Your insurance policy may not cover the costs of an expensive Chapter 558 construction defect process. Florida's construction defect statute, Chapter 558, requires an owner to notify contractors of all alleged construction defects. After the notice is sent, the contractor notifies all of the trade contractors and a potentially expensive and time-consuming process of hiring experts, property inspections and letter writing ensues. Contractors will look to their insurance companies to cover the costs of hiring attorneys and experts to protect their interests during the process. Depending on the size and complexity of the project and the length of the owner's list of alleged defects the 558 process can be expensive.

In Altman Contractors, Inc. v. Crum & Forster Specialty Insurance Company, Case No. 9:13-cv-80831-KAM (S.D. Fla. June 4, 2015), Altman's insurer refused to cover Altman's legal and expert costs incurred in the 558 process. The insurance company successfully argued that the 558 process is not a lawsuit and it is not a formal dispute resolution proceeding; thus, the insurance company is not required under the policy language or Florida law to pay for the expenses of the 558 process.

The Federal Court noted that whether an insurer is required to defend a Chapter 558 proceeding is a case of first impression in Florida. The Court had to decide whether the 558 process triggered the insurance companies duties under the insurance contract even though the owner's allegations of construction defects were being asserted in a mandatory pre-suit notice and not in a formal dispute resolution process such as a lawsuit.

The Court reviewed the insurance policy and determined that the insurance policy specified that the insurer's duty to provide a defense was triggered by a formal "Suit" defined as litigation, arbitration or another formal dispute resolution proceeding. Next the Court evaluated whether the Section 558 process was a formal dispute resolution proceeding. The Court did not find any Florida cases on point so it reviewed cases outside of Florida that defined dispute resolution proceedings. Although the Court acknowledged some cases that broadly defined formal dispute resolution proceedings, the Court determined that the Section 558 notice and right to cure statute provides owners and contractors with a "mechanism" to resolve a dispute and not a formal "proceeding." Thus, the Court held that the insurance company properly denied the contractor with a defense.

The Court's decision has significant consequences for contractors. Contractors rely on their insurance and the insurance of their subcontractors to cover legal and other costs that are inherent in participating in a 558 process. There are three things that contractors and subcontractors can do to avoid going out of pocket for legal fees in a 558 process. The first option is to seek a modification of their insurance policy that would specifically require their insurer to pay for a legal defense during the 558 process. The second option is state in their contract with the owner that 558 will not apply to the contract and thereby avoid the process altogether. Section 558 specifically allows contracting parties to opt out of 558. The last option is to send an immediate formal denial of the allegations of any 558 notice rather than engaging in the process.

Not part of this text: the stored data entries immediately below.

/-- The GLB block beside bring-up (2, 6, 7, 14, 15). -/
structure Glb where
  weaveAddr : Nat
  weaveSeq : Word
  fuseKnown : Bool
  liveStakes : Nat
  liveRegions : Nat
  nanSquash : Nat
  advEn : Bool
  advBase : Nat
  syncSel : BitVec 16
  syncOpnd : Word64
  syncHiShadow : Word
  dupRate : BitVec 4
  dupRepeat : Bool
  mismatches : Nat
  skipped : Nat
  errDropped : Nat
  studKind : Byte
  studIndex : BitVec 16
  floor : Bool
  detour : Bool
  fldSel : BitVec 4
  fldDir : BitVec 2
  rgnSel : BitVec 7
  slotSel : BitVec 7
  taskBase : BitVec 11
  taskBound : BitVec 11
  zeroing : Bool
  zeroDue : Bool
  rangeErr : Bool
  memSel : BitVec 4
  retrainQueue : List Nat
  recordGtc : Word64
  weaveRecord : Mem
  recordShown : Bool
  flashWeave : Mem
  flashWeaveOk : Bool
  flashBad : Bool × Bool
  routes : List (List Nat)
deriving DecidableEq, Repr

/-- A firmware update in progress: pass 2 of it, since pass 1 is done when the command is accepted (18 R424, R425). -/
inductive Update where
  | idle | running | paused
deriving DecidableEq, Repr

/-- The SEC block and the image in flash (18). -/
structure Sec where
  imgAddr : Nat
  imgLen : Word
  result : Byte
  progress : Nat
  imageValid : Bool
  update : Update
  updHash : List Byte
  updAddr : Nat
  image : Mem
  imageLen : Nat
  fwMeas : List Byte
  fuseMeas : List Byte
  runningSvn : Nat
  runningKey : Nat
  faOpen : Bool
  nonceCount : Nat
  resetWaits : Bool
deriving DecidableEq, Repr

/-- An SPDM response that waits for its signature (18 R431). -/
structure SignJob where
  challenge : Bool
  body : List Byte
deriving DecidableEq, Repr

/-- The management sideband (17 R416, 18 R429) and the module's other outputs. -/
structure Side where
  ready : Bool
  i3cAddr : Option (BitVec 7)
  eid : Byte
  transcript : List Byte
  signing : Option SignJob
  response : List Byte
  readData : Word64
  flits : List Flit
  acks : List (BitVec 48 × Nat × Nat)
deriving DecidableEq, Repr

/-- A sync-object command held during deep sleep (11 R274). -/
structure HeldSync where
  obj : Nat
  set : Bool
  peer : Bool
  value : Word64
deriving DecidableEq, Repr

/-- The whole state of the block. `before` holds, for the scratchpad bytes the last write to a line wrote, what stood there
before it: what a read that meets the write returns (8 R220). -/
structure State where
  pending : List Instr
  pwr : Power
  clk : Clock
  fields : List Field
  regions : List Region
  slots : List Slot
  memStacks : List Stack
  lnk : Lnk
  na : Adapter
  hst : Hst
  blocks : List BlockCtl
  boot : Boot
  glb : Glb
  sec : Sec
  side : Side
  master : Master
  farrier : Farrier
  stud : StudBook
  fuses : Fuses
  sync : List (Nat × Word64)
  held : List HeldSync
  dram : Mem
  spad : Mem
  before : List Host.Cell
  host : Mem
  badSpad : List Nat
  badDram : List Nat
  free : Nat
deriving DecidableEq, Repr

/-! ### Reset -/

def Power.reset : Power :=
  { railIn := false, pwrgood := false, modresetLow := false, kMode := .off, vin := [0, 0, 0, 0], curbOwn := false,
    curbExt := false, curbOwnCount := 0, curbExtCount := 0, curbHigh10ms := true,
    d28On := List.replicate 4 false, d28Lost := List.replicate 4 0, vdramOn := List.replicate 4 false,
    vxioOn := List.replicate 4 false, ioCoreOn := List.replicate 4 false, ioGroupOn := List.replicate 24 false,
    ioLandingLive := List.replicate 4 [0, 0], kTested := [false, false], kLandingOk := [false, false], capPolicy := false, maxGait := 2,
    idleWalkEn := false, cap := 0, capUnmet := false, powerIn := 0, eMod := 0, elecModule := false, elecCap := false, inlet := 0,
    outlet := 0, spread := 0, selRegion := 0, selField := 0, vminTimeShadow := 0 }

def Clock.reset : Clock :=
  { gtc := 0, upNs := 0, lifeBase := 0, tickPhase := 0, slew := 0, beatTime := false, ppsEn := false, syncRole := 0,
    locked := false, far := false, ppsLost := false, stepErr := false, offsetNs := 0, gtcSet := 0, gtcHiShadow := 0,
    landGtc := List.replicate 10 0, entering := false, asleep := false, sleepErr := false, timeReqSent := none, selField := 0, selDir := 0 }

def Lnk.reset : Lnk :=
  { links := List.replicate 96 Link.reset, coord := 0, coordValid := false, commEn := false, commBase := 0,
    jobTag := 0, dropTag := 0, dropType := 0, sel := 0, mail := [], collSeq := [], peerHiShadow := 0, coordHiShadow := 0 }

def Adapter.reset : Adapter :=
  { en := false, base := 0, up := false, width := 0, trained := false, retrains := 0,
    pageTail := List.replicate 18 0, pageHead := List.replicate 18 0, forwards := [], haltSeq := 0, haltWord := none, msix := 0 }

def Hst.reset : Hst :=
  { rings := List.replicate 18 Ring.reset, ringSel := 0, active := false, jobErr := false, linkHalter := false,
    evtDropped := 0, halterReq := none, halterRun := none, halterWaitsLink := none, halters := 0,
    halterPhase := false, lastHalter := [], sidebandHalter := false }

Remember, 558 is supposed to protect contractors by forcing owners to give notice of defects and provide a contractor with a reasonable opportunity to cure the defects and avoid litigation. However, if the 558 process itself presents a financial burden that your insurer will not cover, then you have options. Insurers should understand that the 558 process can lead to an early resolution of owner claims and a savings to the insurance company of defense and claims costs; thus, insurers should weigh the benefits of covering defense costs of a 558 process against the costs of a formal dispute resolution proceeding.